Video storage solutions must fit the purpose of whatever system they support, Van Den Berg emphasizes. Features such as Idle-3, in which a surveillance system turns on only when activity triggers it, or rescue capability, can provide surveillance experts with important peace of mind that their data is protected, and their system is using resources as efficiently as possible.

Customer-Driven Solutions

The surveillance industry is now looking for more tailored, personalized storage solutions, says Van Den Berg. One-size-fits-all won’t work in today’s complex and exponentially growing marketplace.
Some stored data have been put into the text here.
/-- VADD (R98). -/
def opVadd (v : ValuF) : LaneOp :=
  valu v true false false true (fun n sat _ _ a b _ => fitInt n sat (a + b)) (fun f r d a b _ => f.add r d a b)
/-- VSUB (R98). -/
def opVsub (v : ValuF) : LaneOp :=
  valu v true false false true (fun n sat _ _ a b _ => fitInt n sat (a - b)) (fun f r d a b _ => f.sub r d a b)
/-- VMUL (R98). -/
def opVmul (v : ValuF) : LaneOp :=
  valu v true false false true (fun n sat _ _ a b _ => fitInt n sat (a * b)) (fun f r d a b _ => f.mul r d a b)
/-- VDIV (R98). -/
def opVdiv (v : ValuF) : LaneOp :=
  valu v true false true true (fun n _ r d a b _ => divInt n r d a b) (fun f r d a b _ => f.div r d a b)
/-- VMIN (R98). -/
def opVmin (v : ValuF) : LaneOp :=
  valu v true false false false (fun _ _ _ _ a b _ => ⟨Min.min a b, 0⟩) (fun f _ _ a b _ => ⟨f.min a b, 0⟩)
/-- VMAX (R98). -/
def opVmax (v : ValuF) : LaneOp :=
  valu v true false false false (fun _ _ _ _ a b _ => ⟨Max.max a b, 0⟩) (fun f _ _ a b _ => ⟨f.max a b, 0⟩)
/-- VFMA (R29, R98). -/
def opVfma (v : ValuF) : LaneOp :=
  valu v true true false true (fun n sat _ _ a b c => fitInt n sat (a * b + c))
    (fun f r d a b c => f.dot r d (f.value c) [(f.value a, f.value b)])
/-- VFMS (R29, R98). -/
def opVfms (v : ValuF) : LaneOp :=
  valu v true true false true (fun n sat _ _ a b c => fitInt n sat (a * b - c))
    (fun f r d a b c => f.dot r d (FVal.neg (f.value c)) [(f.value a, f.value b)])
/-- VABS (R98): the integer absolute value of the element word. -/
def opVabs (v : ValuF) : LaneOp :=
  valu v false false false false (fun _ _ _ _ a _ _ => ⟨(a.natAbs : Int), 0⟩) (fun _ _ _ a _ _ => ⟨(a.natAbs : Int), 0⟩)
/-- VSEL3 (R100). -/
def opVsel3 (v : ValuF) : LaneOp :=
  { attr := v.attr, mask := v.mask, la := v.la, ty := v.ty, hasA := true, hasB := true, fourth := true, draws := false,
    all := true, f := fun _ _ _ t a b c => ⟨if t = 1 then a else if t = 0 then b else c, 0⟩ }
/-- VTINV (R97). -/
def opVtinv (v : ValuF) : LaneOp := tritForm v false fun a _ => -a
/-- VTMIN (R97). -/
def opVtmin (v : ValuF) : LaneOp := tritForm v true fun a b => tritwise min 27 a b
/-- VTMAX (R97). -/
def opVtmax (v : ValuF) : LaneOp := tritForm v true fun a b => tritwise max 27 a b
/-- VTSUM (R97). -/
def opVtsum (v : ValuF) : LaneOp := tritForm v true fun a b => tritwise tritSum 27 a b
/-- VTCON (R97). -/
def opVtcon (v : ValuF) : LaneOp := tritForm v true fun a b => tritwise consensus 27 a b
/-- VSHL (R82, R97). -/
def opVshl (v : ValuF) : LaneOp :=
  valu v true false true true (fun n sat r d a b _ => shiftInt n sat r d a b) (fun _ _ _ a _ _ => ⟨a, 0⟩)
/-- VSHR (R82, R97). -/
def opVshr (v : ValuF) : LaneOp :=
  valu v true false true true (fun n sat r d a b _ => shiftInt n sat r d a (-b)) (fun _ _ _ a _ _ => ⟨a, 0⟩)
/-- VMOV (R97). -/
def opVmov (v : ValuF) : LaneOp := tritForm v false fun a _ => a

/-- A special function (R102, R103). -/
def opSfu (v : ValuF) (op : SfuOp) : LaneOp :=
  valu v false false true true (fun _ _ _ _ a _ _ => ⟨a, 0⟩) (fun f r d a _ _ => sfu f op r d a)

/-- A vector immediate form on i27 lanes (R112). -/
def vimm (v : VimmF) (hasA draws : Bool) (g : Bool → Rnd → Int → Int → Res) : LaneOp :=
  { attr := v.attr, mask := 0, la := 0, ty := .i27, hasA := hasA, hasB := false, fourth := false, draws := draws, all := false,
    f := fun sat rnd draw _ a _ _ => g sat rnd (draw 0) a }

/-- VADDI (R112). -/
def opVaddi (v : VimmF) : LaneOp := vimm v true false fun sat _ _ a => fitInt 27 sat (a + v.imm)
/-- VMULI (R112). -/
def opVmuli (v : VimmF) : LaneOp := vimm v true false fun sat _ _ a => fitInt 27 sat (a * v.imm)
/-- VSHLI (R112). -/
def opVshli (v : VimmF) : LaneOp := vimm v true true fun sat r d a => shiftInt 27 sat r d a v.imm
/-- VSHRI (R112). -/
def opVshri (v : VimmF) : LaneOp := vimm v true true fun sat r d a => shiftInt 27 sat r d a (-v.imm)
/-- VLDI (R112). -/
def opVldi (v : VimmF) : LaneOp := vimm v false false fun _ _ _ _ => ⟨v.imm, 0⟩

/-- VADD (R97, R98). -/
def execVadd (f : ValuF) (s : State) : Answer := laneOp3 (opVadd f) f.ops s
/-- VSUB (R97, R98). -/
def execVsub (f : ValuF) (s : State) : Answer := laneOp3 (opVsub f) f.ops s
/-- VMUL (R97, R98). -/
def execVmul (f : ValuF) (s : State) : Answer := laneOp3 (opVmul f) f.ops s
/-- VDIV (R97, R98). -/
def execVdiv (f : ValuF) (s : State) : Answer := laneOp3 (opVdiv f) f.ops s
/-- VMIN (R97, R98). -/
def execVmin (f : ValuF) (s : State) : Answer := laneOp3 (opVmin f) f.ops s
/-- VMAX (R97, R98). -/
def execVmax (f : ValuF) (s : State) : Answer := laneOp3 (opVmax f) f.ops s
/-- VFMA (R97, R98). -/
def execVfma (f : ValuF) (s : State) : Answer := laneOp3 (opVfma f) f.ops s
/-- VFMS (R97, R98). -/
def execVfms (f : ValuF) (s : State) : Answer := laneOp3 (opVfms f) f.ops s
/-- VABS (R97, R98). -/
def execVabs (f : ValuF) (s : State) : Answer := laneOp3 (opVabs f) f.ops s
/-- VSEL3 (R97, R98). -/
def execVsel3 (f : ValuF) (s : State) : Answer := laneOp3 (opVsel3 f) f.ops s
/-- VTINV (R97, R98). -/
def execVtinv (f : ValuF) (s : State) : Answer := laneOp3 (opVtinv f) f.ops s
/-- VTMIN (R97, R98). -/
def execVtmin (f : ValuF) (s : State) : Answer := laneOp3 (opVtmin f) f.ops s
/-- VTMAX (R97, R98). -/
def execVtmax (f : ValuF) (s : State) : Answer := laneOp3 (opVtmax f) f.ops s
/-- VTSUM (R97, R98). -/
def execVtsum (f : ValuF) (s : State) : Answer := laneOp3 (opVtsum f) f.ops s
/-- VTCON (R97, R98). -/
def execVtcon (f : ValuF) (s : State) : Answer := laneOp3 (opVtcon f) f.ops s
/-- VSHL (R97, R98). -/
def execVshl (f : ValuF) (s : State) : Answer := laneOp3 (opVshl f) f.ops s
/-- VSHR (R97, R98). -/
def execVshr (f : ValuF) (s : State) : Answer := laneOp3 (opVshr f) f.ops s
/-- VMOV (R97, R98). -/
def execVmov (f : ValuF) (s : State) : Answer := laneOp3 (opVmov f) f.ops s
/-- VRCP (R103). -/
def execVrcp (f : ValuF) (s : State) : Answer := laneOp3 (opSfu f .rcp) f.ops s
/-- VRSQ (R103). -/
def execVrsq (f : ValuF) (s : State) : Answer := laneOp3 (opSfu f .rsq) f.ops s
/-- VSQRT (R103). -/
def execVsqrt (f : ValuF) (s : State) : Answer := laneOp3 (opSfu f .sqrt) f.ops s
/-- VEXP3 (R103). -/
def execVexp3 (f : ValuF) (s : State) : Answer := laneOp3 (opSfu f .exp3) f.ops s
/-- VLOG3 (R103). -/
def execVlog3 (f : ValuF) (s : State) : Answer := laneOp3 (opSfu f .log3) f.ops s
/-- VEXP (R103). -/
def execVexp (f : ValuF) (s : State) : Answer := laneOp3 (opSfu f .exp) f.ops s
/-- VLOG (R103). -/
def execVlog (f : ValuF) (s : State) : Answer := laneOp3 (opSfu f .log) f.ops s
/-- VSIN (R103). -/
def execVsin (f : ValuF) (s : State) : Answer := laneOp3 (opSfu f .sin) f.ops s
/-- VCOS (R103). -/
def execVcos (f : ValuF) (s : State) : Answer := laneOp3 (opSfu f .cos) f.ops s
/-- VTANH (R103). -/
def execVtanh (f : ValuF) (s : State) : Answer := laneOp3 (opSfu f .tanh) f.ops s
/-- VADDI (R112). -/
def execVaddi (f : VimmF) (s : State) : Answer := laneOp2 (opVaddi f) f.ops s
/-- VMULI (R112). -/
def execVmuli (f : VimmF) (s : State) : Answer := laneOp2 (opVmuli f) f.ops s
/-- VSHLI (R112). -/
def execVshli (f : VimmF) (s : State) : Answer := laneOp2 (opVshli f) f.ops s
/-- VSHRI (R112). -/
def execVshri (f : VimmF) (s : State) : Answer := laneOp2 (opVshri f) f.ops s
/-- VLDI (R112). -/
def execVldi (f : VimmF) (s : State) : Answer := laneOp2 (opVldi f) f.ops s

/-- A comparison into a mask register (R99, R112). -/
def compareMask (attr : Option Attr) (mask : MReg) (ty : Ty) (d : MReg) (vregs : List VReg) (a b : Iss → Nat → Int)
    (s : State) : Answer :=
  issue (fun _ => { Uses.none with dests := if d.val = 0 then [] else [.msk d], vregs := vregs })
    (fun x _ s =>
      let ls := x.active attr mask
      let r (i : Nat) : Res := if ty = .f27 then f27.cmp (a x i) (b x i) else ⟨cmpTrit (a x i) (b x i), 0⟩
      let ws := (ls.map fun i => (i, (r i).val)) ++ (x.zeroed attr mask).map fun i => (i, 0)
      .ok (x.countElems ls.length (x.raise (joinAll (ls.map fun i => (r i).flags)) (x.putMask d ws s)))) s

/-- VCMP (R99). -/
def execVcmp (f : VcmpF) (s : State) : Answer :=
  compareMask f.attr f.mask f.ty f.d [f.a, f.b] (fun x i => x.v f.a i) (fun x i => x.v f.b i) s
/-- VCMPI (R112). -/
def execVcmpi (f : VcmpiF) (s : State) : Answer :=
  compareMask f.attr 0 .i27 f.d [f.a] (fun x i => x.v f.a i) (fun _ _ => f.imm) s

/-- The sweep that an instruction describes: what it computes and its operands. -/
def sweepOf (i : Instr) : Option (LaneOp × Sweep × SReg × SReg × SReg) :=
  let three (o : LaneOp) (ops : VOps3) : Option (LaneOp × Sweep × SReg × SReg × SReg) :=
    match ops with | .swept sw d a b => some (o, sw, d, a, b) | .regs _ _ _ => none
  let two (o : LaneOp) (ops : VOps2) : Option (LaneOp × Sweep × SReg × SReg × SReg) :=
    match ops with | .swept sw d a => some (o, sw, d, a, 0) | .regs _ _ => none
  match i with
  | .vadd f => three (opVadd f) f.ops
  | .vsub f => three (opVsub f) f.ops
  | .vmul f => three (opVmul f) f.ops
  | .vdiv f => three (opVdiv f) f.ops
  | .vmin f => three (opVmin f) f.ops
  | .vmax f => three (opVmax f) f.ops
  | .vfma f => three (opVfma f) f.ops
  | .vfms f => three (opVfms f) f.ops
  | .vabs f => three (opVabs f) f.ops
  | .vsel3 f => three (opVsel3 f) f.ops
  | .vtinv f => three (opVtinv f) f.ops
  | .vtmin f => three (opVtmin f) f.ops
  | .vtmax f => three (opVtmax f) f.ops
  | .vtsum f => three (opVtsum f) f.ops
  | .vtcon f => three (opVtcon f) f.ops
  | .vshl f => three (opVshl f) f.ops
  | .vshr f => three (opVshr f) f.ops
  | .vmov f => three (opVmov f) f.ops
  | .vrcp f => three (opSfu f .rcp) f.ops
  | .vrsq f => three (opSfu f .rsq) f.ops
  | .vsqrt f => three (opSfu f .sqrt) f.ops
  | .vexp3 f => three (opSfu f .exp3) f.ops
  | .vlog3 f => three (opSfu f .log3) f.ops
  | .vexp f => three (opSfu f .exp) f.ops
  | .vlog f => three (opSfu f .log) f.ops
  | .vsin f => three (opSfu f .sin) f.ops
  | .vcos f => three (opSfu f .cos) f.ops
  | .vtanh f => three (opSfu f .tanh) f.ops
  | .vaddi f => two (opVaddi f) f.ops
  | .vmuli f => two (opVmuli f) f.ops
  | .vshli f => two (opVshli f) f.ops
  | .vshri f => two (opVshri f) f.ops
  | .vldi f => two (opVldi f) f.ops
  | _ => none

/-- SWEEP_SEGMENT (R59, R380): the next segment of the sweep of the issue set. -/
def execSweepSegment (i : IssueRef) (s : State) : Answer :=
  match s.iss? with
  | none => .fault (.notEnabled "SWEEP_SEGMENT")
  | some x =>
    match (x.gang.slice x.low).sweep with
    | none => .fault (.notEnabled "SWEEP_SEGMENT")
    | some h =>
      if i = ⟨x.issue.team, x.issue.gang, x.low⟩ then
        match decode h.words with
        | .ok (j, _) =>
          match sweepOf j with
          | some (o, sw, d, a, b) => laneSweep o sw d a b s
          | none => .fault (.notEnabled "SWEEP_SEGMENT")
        | .error _ => .fault (.notEnabled "SWEEP_SEGMENT")
      else .fault (.notEnabled "SWEEP_SEGMENT")

end Sys2Proof.Machine
end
Just one example of a feature that is specifically tailored for surveillance storage is called “write performance.” A standard PC drive regulatory checks to make sure the data is “writes” is readable; for a surveillance storage system, that could mean missing valuable seconds of footage. “Seagate surveillance drives are engineered to write more consistently with fewer breaks to check the readability of the data, thus ensuring that the footage is fully captured, without interruptions,” he says.

“The volume, velocity, and variety of surveillance data are growing exponentially,” comments Jeff Adams, director of sales, surveillance solution, DDN (DataDirects Network) Storage. “The volume of data in a single surveillance implementation is moving from terabytes to petabytes, stressing VMS and storage scaling. Data velocity is increasing from megabyte to gigabyte speeds with a need for millions of input/outputs (I/Os) consuming more and more resources. Performance in these types of mixed I/O environments is increasingly a top priority, and many traditional systems do not handle variety – both large and small files, as well as both structured and unstructured data.”